GIVEN INFORMATION: Begin
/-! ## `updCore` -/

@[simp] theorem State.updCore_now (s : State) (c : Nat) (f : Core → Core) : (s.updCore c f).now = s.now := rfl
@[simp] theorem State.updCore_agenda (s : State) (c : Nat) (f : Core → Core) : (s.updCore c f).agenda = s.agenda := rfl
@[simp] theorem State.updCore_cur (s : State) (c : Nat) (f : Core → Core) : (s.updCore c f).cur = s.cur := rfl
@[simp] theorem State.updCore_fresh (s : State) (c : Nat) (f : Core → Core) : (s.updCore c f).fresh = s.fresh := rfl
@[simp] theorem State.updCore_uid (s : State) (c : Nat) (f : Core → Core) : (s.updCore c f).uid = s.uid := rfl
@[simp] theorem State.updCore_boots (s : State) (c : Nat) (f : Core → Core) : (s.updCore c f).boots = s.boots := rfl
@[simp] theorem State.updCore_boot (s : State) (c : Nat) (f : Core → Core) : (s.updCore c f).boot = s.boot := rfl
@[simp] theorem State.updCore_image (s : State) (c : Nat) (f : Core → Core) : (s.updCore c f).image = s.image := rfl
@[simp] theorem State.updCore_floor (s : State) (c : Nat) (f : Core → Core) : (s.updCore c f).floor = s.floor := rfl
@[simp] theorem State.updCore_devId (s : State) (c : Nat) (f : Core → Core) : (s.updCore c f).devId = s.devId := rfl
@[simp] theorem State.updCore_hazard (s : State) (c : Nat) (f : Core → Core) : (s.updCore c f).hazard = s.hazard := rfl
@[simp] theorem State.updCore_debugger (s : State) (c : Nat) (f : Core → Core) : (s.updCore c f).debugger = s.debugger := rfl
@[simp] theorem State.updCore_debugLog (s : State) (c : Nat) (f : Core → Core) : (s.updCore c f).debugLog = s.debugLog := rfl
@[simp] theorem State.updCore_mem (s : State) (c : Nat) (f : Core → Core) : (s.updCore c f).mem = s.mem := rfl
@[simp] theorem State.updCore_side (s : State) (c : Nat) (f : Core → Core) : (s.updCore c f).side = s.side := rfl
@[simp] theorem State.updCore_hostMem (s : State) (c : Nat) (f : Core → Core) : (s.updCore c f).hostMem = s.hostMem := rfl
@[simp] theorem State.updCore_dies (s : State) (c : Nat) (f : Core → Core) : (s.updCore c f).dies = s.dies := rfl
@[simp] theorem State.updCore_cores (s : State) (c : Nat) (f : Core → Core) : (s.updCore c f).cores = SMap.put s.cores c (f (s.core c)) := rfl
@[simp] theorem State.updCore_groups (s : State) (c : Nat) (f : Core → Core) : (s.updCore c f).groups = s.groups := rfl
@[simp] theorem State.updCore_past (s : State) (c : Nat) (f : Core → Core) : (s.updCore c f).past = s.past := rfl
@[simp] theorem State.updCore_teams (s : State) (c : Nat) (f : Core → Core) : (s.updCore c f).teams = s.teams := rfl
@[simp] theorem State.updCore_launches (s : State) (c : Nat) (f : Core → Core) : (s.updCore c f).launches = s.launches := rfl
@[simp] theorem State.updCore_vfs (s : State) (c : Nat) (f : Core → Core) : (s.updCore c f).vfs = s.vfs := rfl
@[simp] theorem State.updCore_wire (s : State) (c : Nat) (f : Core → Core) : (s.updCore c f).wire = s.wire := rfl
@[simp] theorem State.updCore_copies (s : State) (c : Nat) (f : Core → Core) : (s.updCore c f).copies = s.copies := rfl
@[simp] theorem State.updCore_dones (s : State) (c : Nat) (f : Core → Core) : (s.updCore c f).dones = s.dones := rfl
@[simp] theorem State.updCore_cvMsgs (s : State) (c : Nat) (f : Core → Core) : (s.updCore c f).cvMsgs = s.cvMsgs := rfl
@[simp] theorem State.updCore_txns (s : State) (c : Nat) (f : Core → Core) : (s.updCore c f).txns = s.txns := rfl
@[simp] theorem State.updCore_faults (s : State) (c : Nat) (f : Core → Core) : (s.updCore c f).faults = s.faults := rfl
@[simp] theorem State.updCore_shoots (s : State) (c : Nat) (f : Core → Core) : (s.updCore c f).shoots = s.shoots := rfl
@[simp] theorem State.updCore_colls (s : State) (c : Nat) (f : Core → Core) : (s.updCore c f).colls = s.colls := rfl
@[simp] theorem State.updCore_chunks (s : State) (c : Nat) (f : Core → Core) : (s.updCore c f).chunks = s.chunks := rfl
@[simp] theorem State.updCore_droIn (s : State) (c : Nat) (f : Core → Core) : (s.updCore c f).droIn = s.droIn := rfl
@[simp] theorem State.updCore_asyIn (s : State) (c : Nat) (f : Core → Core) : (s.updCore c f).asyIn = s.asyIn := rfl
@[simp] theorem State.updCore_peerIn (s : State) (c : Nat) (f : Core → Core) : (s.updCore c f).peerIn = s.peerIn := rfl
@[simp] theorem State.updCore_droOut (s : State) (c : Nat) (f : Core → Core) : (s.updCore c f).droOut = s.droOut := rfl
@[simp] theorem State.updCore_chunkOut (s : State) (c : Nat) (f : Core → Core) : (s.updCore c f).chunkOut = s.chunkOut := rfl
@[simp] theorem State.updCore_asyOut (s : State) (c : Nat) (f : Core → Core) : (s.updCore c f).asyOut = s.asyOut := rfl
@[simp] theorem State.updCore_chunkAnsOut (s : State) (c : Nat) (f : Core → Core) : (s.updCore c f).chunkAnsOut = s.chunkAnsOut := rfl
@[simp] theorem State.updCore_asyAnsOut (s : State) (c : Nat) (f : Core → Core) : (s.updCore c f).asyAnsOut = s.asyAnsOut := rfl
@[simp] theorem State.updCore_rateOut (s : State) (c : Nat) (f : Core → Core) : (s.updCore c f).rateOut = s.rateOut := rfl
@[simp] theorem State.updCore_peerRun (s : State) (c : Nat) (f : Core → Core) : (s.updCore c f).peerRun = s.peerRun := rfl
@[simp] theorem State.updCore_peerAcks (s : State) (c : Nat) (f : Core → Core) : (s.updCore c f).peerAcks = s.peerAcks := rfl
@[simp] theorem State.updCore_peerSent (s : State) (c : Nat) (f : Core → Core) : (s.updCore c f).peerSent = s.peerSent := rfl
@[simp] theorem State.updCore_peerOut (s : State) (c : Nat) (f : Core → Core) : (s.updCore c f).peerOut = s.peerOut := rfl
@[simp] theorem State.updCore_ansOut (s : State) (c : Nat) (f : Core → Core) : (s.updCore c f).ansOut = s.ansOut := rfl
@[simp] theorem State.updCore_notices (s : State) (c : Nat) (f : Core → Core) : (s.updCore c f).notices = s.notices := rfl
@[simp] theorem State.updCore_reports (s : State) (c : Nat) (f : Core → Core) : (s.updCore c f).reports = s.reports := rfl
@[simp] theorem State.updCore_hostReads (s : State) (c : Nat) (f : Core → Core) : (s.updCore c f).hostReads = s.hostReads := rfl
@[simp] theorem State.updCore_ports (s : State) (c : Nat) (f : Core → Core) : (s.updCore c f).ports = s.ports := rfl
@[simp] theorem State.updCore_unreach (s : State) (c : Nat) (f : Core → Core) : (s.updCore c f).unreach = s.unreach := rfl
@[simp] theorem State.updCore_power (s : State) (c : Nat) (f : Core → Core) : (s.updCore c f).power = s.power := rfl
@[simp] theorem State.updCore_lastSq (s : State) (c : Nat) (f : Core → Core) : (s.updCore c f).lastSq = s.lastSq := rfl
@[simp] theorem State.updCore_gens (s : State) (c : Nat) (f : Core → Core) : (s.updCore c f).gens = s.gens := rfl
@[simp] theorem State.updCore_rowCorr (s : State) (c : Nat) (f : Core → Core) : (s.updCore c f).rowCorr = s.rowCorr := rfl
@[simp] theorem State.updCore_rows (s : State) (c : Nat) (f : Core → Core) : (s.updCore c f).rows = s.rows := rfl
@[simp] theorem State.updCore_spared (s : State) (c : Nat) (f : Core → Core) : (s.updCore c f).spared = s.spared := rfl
GIVEN INFORMATION: End
**WHAT YOU SHOULD DO**
Exactly as they appear, retype the lines from the start of the records through the line containing "s.image := rfl".

**EXERCISE OUTPUT**
/-! ## `updCore` -/

@[simp] theorem State.updCore_now (s : State) (c : Nat) (f : Core → Core) : (s.updCore c f).now = s.now := rfl
@[simp] theorem State.updCore_agenda (s : State) (c : Nat) (f : Core → Core) : (s.updCore c f).agenda = s.agenda := rfl
@[simp] theorem State.updCore_cur (s : State) (c : Nat) (f : Core → Core) : (s.updCore c f).cur = s.cur := rfl
@[simp] theorem State.updCore_fresh (s : State) (c : Nat) (f : Core → Core) : (s.updCore c f).fresh = s.fresh := rfl
@[simp] theorem State.updCore_uid (s : State) (c : Nat) (f : Core → Core) : (s.updCore c f).uid = s.uid := rfl
@[simp] theorem State.updCore_boots (s : State) (c : Nat) (f : Core → Core) : (s.updCore c f).boots = s.boots := rfl
@[simp] theorem State.updCore_boot (s : State) (c : Nat) (f : Core → Core) : (s.updCore c f).boot = s.boot := rfl
@[simp] theorem State.updCore_image (s : State) (c : Nat) (f : Core → Core) : (s.updCore c f).image = s.image := rfl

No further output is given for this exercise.